__WHAT YOU HAVE TO DO__
Please read the records below and return each line holding the string "first".

__PROVIDED DATA__
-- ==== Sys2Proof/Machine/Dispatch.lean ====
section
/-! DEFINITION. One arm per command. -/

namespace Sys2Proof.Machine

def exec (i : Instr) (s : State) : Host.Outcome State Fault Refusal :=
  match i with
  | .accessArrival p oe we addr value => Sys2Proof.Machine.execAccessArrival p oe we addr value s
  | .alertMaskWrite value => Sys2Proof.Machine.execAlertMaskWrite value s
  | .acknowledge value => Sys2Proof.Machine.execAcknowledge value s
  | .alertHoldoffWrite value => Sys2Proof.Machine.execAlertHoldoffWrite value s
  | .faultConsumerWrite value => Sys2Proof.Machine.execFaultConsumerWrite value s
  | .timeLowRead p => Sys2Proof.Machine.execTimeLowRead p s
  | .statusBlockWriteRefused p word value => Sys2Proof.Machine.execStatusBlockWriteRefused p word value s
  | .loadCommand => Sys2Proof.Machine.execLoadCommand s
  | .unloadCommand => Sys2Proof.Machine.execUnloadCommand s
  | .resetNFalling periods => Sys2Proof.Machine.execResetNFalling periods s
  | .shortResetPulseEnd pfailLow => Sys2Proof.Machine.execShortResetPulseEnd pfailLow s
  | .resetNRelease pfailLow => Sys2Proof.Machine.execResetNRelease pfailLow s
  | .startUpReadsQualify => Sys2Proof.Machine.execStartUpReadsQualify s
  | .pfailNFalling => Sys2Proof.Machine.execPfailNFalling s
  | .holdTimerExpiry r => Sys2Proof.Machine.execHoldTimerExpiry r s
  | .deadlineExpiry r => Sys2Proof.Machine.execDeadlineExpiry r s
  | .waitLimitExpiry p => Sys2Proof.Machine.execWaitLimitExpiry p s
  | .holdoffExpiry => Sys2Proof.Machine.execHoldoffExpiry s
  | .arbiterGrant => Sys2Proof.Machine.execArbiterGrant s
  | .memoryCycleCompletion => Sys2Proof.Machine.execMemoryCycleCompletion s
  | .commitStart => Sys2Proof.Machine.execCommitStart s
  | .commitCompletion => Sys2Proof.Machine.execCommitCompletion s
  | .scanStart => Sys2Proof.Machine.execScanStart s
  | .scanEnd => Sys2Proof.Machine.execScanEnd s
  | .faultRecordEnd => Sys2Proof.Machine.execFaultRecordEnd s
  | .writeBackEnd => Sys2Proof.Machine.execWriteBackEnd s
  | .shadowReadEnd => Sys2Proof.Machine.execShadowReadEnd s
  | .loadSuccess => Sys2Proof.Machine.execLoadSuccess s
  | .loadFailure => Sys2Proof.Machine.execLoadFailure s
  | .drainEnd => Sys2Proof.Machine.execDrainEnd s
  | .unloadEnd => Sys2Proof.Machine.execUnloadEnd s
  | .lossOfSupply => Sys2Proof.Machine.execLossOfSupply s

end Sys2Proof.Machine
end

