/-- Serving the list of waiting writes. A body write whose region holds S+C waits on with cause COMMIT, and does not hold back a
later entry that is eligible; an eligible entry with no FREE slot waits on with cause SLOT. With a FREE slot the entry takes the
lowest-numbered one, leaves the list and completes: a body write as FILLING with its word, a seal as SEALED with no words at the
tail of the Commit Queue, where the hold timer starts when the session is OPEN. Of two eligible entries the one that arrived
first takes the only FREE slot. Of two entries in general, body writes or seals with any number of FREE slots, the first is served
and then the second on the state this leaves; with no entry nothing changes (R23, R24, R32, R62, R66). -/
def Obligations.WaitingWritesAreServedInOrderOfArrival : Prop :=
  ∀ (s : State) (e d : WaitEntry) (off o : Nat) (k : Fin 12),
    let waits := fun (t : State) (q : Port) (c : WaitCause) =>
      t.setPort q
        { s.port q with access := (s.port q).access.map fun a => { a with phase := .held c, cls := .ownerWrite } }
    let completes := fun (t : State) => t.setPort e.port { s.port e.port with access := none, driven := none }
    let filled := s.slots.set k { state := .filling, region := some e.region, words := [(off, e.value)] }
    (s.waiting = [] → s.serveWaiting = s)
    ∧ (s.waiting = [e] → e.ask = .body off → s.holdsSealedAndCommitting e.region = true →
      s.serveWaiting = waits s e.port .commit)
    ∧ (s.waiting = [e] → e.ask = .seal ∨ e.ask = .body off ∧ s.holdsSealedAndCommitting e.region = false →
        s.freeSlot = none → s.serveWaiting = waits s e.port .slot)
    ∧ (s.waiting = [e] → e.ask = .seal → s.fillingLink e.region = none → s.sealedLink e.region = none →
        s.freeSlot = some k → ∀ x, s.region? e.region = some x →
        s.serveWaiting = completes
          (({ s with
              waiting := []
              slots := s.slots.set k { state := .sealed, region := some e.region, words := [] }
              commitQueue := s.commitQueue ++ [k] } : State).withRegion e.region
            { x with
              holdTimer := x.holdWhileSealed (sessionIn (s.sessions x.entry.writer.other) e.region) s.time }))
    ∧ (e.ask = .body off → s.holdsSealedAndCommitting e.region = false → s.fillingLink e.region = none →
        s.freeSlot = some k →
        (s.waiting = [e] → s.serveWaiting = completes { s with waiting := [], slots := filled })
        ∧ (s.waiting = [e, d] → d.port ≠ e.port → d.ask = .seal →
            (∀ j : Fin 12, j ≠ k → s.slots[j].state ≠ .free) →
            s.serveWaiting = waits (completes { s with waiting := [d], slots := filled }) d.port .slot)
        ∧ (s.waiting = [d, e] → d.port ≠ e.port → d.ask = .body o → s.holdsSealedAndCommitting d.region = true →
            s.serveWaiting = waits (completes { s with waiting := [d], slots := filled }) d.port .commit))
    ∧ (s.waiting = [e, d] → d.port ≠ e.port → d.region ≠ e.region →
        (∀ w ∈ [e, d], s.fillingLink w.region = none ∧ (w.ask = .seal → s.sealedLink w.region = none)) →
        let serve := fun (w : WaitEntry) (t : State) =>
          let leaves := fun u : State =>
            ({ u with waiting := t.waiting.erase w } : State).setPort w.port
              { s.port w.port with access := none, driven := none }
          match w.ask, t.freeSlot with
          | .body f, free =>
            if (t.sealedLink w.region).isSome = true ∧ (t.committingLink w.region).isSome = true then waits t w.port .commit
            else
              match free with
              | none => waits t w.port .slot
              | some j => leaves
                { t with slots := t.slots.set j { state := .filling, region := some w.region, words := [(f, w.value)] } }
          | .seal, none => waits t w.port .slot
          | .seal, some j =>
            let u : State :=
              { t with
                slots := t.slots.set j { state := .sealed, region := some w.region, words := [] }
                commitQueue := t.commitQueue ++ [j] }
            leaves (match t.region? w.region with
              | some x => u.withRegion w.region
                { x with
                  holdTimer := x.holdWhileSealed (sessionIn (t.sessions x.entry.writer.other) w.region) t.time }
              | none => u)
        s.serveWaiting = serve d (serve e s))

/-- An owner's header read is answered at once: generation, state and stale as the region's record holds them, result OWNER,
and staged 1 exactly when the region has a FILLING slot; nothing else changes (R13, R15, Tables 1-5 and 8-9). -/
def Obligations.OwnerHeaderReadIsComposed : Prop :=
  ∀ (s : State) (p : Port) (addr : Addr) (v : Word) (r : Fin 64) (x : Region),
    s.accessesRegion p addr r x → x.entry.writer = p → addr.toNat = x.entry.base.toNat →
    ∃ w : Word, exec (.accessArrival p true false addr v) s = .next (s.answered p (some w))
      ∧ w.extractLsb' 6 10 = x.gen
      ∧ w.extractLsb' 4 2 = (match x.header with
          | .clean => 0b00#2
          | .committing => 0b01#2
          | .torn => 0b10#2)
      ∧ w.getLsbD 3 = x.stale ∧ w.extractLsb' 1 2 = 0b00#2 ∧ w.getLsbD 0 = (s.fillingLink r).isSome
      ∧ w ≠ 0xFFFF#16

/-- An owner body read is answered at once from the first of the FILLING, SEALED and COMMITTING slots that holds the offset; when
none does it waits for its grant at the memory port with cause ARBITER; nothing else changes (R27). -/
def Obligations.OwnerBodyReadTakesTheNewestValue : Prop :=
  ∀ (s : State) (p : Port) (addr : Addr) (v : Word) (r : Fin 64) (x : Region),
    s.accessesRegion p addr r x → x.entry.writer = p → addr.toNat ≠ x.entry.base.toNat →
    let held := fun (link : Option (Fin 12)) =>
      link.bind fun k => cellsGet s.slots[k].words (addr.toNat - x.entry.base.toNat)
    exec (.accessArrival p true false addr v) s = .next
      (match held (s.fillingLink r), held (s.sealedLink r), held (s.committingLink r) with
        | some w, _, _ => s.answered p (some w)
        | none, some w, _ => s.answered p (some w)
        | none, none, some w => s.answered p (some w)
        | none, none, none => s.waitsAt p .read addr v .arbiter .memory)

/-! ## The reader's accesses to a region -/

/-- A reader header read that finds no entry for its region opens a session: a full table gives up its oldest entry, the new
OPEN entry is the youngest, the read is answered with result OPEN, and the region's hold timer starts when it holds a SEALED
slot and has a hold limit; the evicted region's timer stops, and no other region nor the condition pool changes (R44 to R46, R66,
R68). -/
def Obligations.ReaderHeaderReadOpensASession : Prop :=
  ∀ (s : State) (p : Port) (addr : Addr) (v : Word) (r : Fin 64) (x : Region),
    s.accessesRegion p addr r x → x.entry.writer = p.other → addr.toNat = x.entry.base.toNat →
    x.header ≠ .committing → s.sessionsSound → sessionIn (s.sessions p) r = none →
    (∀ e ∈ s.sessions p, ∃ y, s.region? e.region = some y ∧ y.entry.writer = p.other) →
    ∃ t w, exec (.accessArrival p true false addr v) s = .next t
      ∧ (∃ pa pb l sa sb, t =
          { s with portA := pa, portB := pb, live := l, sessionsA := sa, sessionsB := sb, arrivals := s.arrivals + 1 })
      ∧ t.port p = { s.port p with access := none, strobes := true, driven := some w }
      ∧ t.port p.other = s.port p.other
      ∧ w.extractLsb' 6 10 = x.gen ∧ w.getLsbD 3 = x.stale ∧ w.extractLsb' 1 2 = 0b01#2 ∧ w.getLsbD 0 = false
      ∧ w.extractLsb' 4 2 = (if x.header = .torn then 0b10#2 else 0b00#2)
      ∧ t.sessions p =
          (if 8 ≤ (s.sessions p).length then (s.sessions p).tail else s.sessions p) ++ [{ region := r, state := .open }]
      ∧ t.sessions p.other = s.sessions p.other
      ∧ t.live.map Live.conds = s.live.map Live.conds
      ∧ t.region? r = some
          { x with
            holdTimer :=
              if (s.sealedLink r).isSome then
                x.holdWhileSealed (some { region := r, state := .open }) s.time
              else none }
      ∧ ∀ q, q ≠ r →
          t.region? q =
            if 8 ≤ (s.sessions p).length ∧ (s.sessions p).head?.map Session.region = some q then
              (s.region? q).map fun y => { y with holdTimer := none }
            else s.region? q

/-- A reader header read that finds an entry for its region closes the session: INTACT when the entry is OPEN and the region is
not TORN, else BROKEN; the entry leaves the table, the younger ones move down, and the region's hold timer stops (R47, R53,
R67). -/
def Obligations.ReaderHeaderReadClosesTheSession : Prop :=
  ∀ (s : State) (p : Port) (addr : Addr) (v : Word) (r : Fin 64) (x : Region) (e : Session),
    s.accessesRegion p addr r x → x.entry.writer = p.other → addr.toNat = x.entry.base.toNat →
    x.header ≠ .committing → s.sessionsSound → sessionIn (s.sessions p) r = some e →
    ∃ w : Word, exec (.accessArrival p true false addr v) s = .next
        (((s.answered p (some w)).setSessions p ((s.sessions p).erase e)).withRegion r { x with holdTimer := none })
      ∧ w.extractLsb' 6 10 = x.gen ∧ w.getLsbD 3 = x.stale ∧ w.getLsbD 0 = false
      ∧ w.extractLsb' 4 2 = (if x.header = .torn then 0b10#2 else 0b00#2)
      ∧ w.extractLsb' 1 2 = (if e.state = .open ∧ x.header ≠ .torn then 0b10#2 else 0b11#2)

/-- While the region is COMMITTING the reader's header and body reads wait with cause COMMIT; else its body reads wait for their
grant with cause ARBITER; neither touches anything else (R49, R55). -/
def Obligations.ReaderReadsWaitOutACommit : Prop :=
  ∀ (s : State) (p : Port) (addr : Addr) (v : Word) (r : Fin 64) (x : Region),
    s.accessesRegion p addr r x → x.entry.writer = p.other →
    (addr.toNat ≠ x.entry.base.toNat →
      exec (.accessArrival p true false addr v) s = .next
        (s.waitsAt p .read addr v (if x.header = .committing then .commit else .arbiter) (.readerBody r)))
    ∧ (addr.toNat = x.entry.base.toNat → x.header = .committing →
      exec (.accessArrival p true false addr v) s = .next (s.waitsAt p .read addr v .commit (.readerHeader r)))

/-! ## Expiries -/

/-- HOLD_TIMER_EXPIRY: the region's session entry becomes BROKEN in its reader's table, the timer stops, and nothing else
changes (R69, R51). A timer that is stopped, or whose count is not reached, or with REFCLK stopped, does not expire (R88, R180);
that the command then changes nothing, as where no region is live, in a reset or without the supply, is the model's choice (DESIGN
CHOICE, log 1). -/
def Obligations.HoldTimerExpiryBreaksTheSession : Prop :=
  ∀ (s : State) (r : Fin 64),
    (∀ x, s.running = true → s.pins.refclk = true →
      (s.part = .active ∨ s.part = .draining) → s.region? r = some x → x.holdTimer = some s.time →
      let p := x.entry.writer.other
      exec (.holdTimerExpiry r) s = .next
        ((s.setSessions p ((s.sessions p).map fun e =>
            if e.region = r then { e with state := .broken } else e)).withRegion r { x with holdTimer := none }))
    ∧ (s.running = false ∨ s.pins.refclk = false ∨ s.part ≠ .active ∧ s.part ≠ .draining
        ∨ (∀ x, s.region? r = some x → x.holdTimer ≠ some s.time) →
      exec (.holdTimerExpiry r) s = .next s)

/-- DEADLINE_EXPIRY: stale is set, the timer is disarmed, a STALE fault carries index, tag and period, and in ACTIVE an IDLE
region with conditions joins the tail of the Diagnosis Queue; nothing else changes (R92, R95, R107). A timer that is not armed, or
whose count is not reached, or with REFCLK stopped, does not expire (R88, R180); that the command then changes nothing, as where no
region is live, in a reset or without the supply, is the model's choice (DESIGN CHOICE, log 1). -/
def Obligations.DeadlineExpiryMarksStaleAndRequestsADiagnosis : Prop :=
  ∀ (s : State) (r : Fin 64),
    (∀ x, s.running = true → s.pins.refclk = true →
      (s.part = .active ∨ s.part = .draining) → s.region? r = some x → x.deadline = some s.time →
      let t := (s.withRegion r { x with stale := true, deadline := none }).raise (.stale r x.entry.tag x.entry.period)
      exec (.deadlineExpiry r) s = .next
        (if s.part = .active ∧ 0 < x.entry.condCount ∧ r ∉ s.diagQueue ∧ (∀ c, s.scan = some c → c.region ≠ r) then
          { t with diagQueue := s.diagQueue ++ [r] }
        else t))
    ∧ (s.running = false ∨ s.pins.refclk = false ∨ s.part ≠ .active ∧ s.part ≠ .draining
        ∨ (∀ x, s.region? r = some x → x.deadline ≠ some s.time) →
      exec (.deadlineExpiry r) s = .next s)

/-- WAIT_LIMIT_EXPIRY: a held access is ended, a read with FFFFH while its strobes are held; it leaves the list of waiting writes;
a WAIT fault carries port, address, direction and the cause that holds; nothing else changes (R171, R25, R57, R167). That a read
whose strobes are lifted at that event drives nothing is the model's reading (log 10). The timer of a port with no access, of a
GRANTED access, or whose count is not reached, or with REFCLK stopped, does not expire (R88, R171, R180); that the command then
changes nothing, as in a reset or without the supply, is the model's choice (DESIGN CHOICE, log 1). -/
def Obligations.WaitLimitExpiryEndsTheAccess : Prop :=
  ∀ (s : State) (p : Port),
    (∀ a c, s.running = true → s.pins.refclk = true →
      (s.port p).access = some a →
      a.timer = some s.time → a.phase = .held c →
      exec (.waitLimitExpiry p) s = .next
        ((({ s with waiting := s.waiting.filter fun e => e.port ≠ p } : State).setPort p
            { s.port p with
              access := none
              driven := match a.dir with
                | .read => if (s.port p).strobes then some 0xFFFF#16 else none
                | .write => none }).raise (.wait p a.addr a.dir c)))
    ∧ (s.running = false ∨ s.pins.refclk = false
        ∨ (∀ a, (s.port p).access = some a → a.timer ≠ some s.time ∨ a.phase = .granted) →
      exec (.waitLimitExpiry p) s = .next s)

__RESULT OF THIS TASK__
first takes the only FREE slot. Of two entries in general, body writes or seals with any number of FREE slots, the first is served
/-- An owner body read is answered at once from the first of the FILLING, SEALED and COMMITTING slots that holds the offset; when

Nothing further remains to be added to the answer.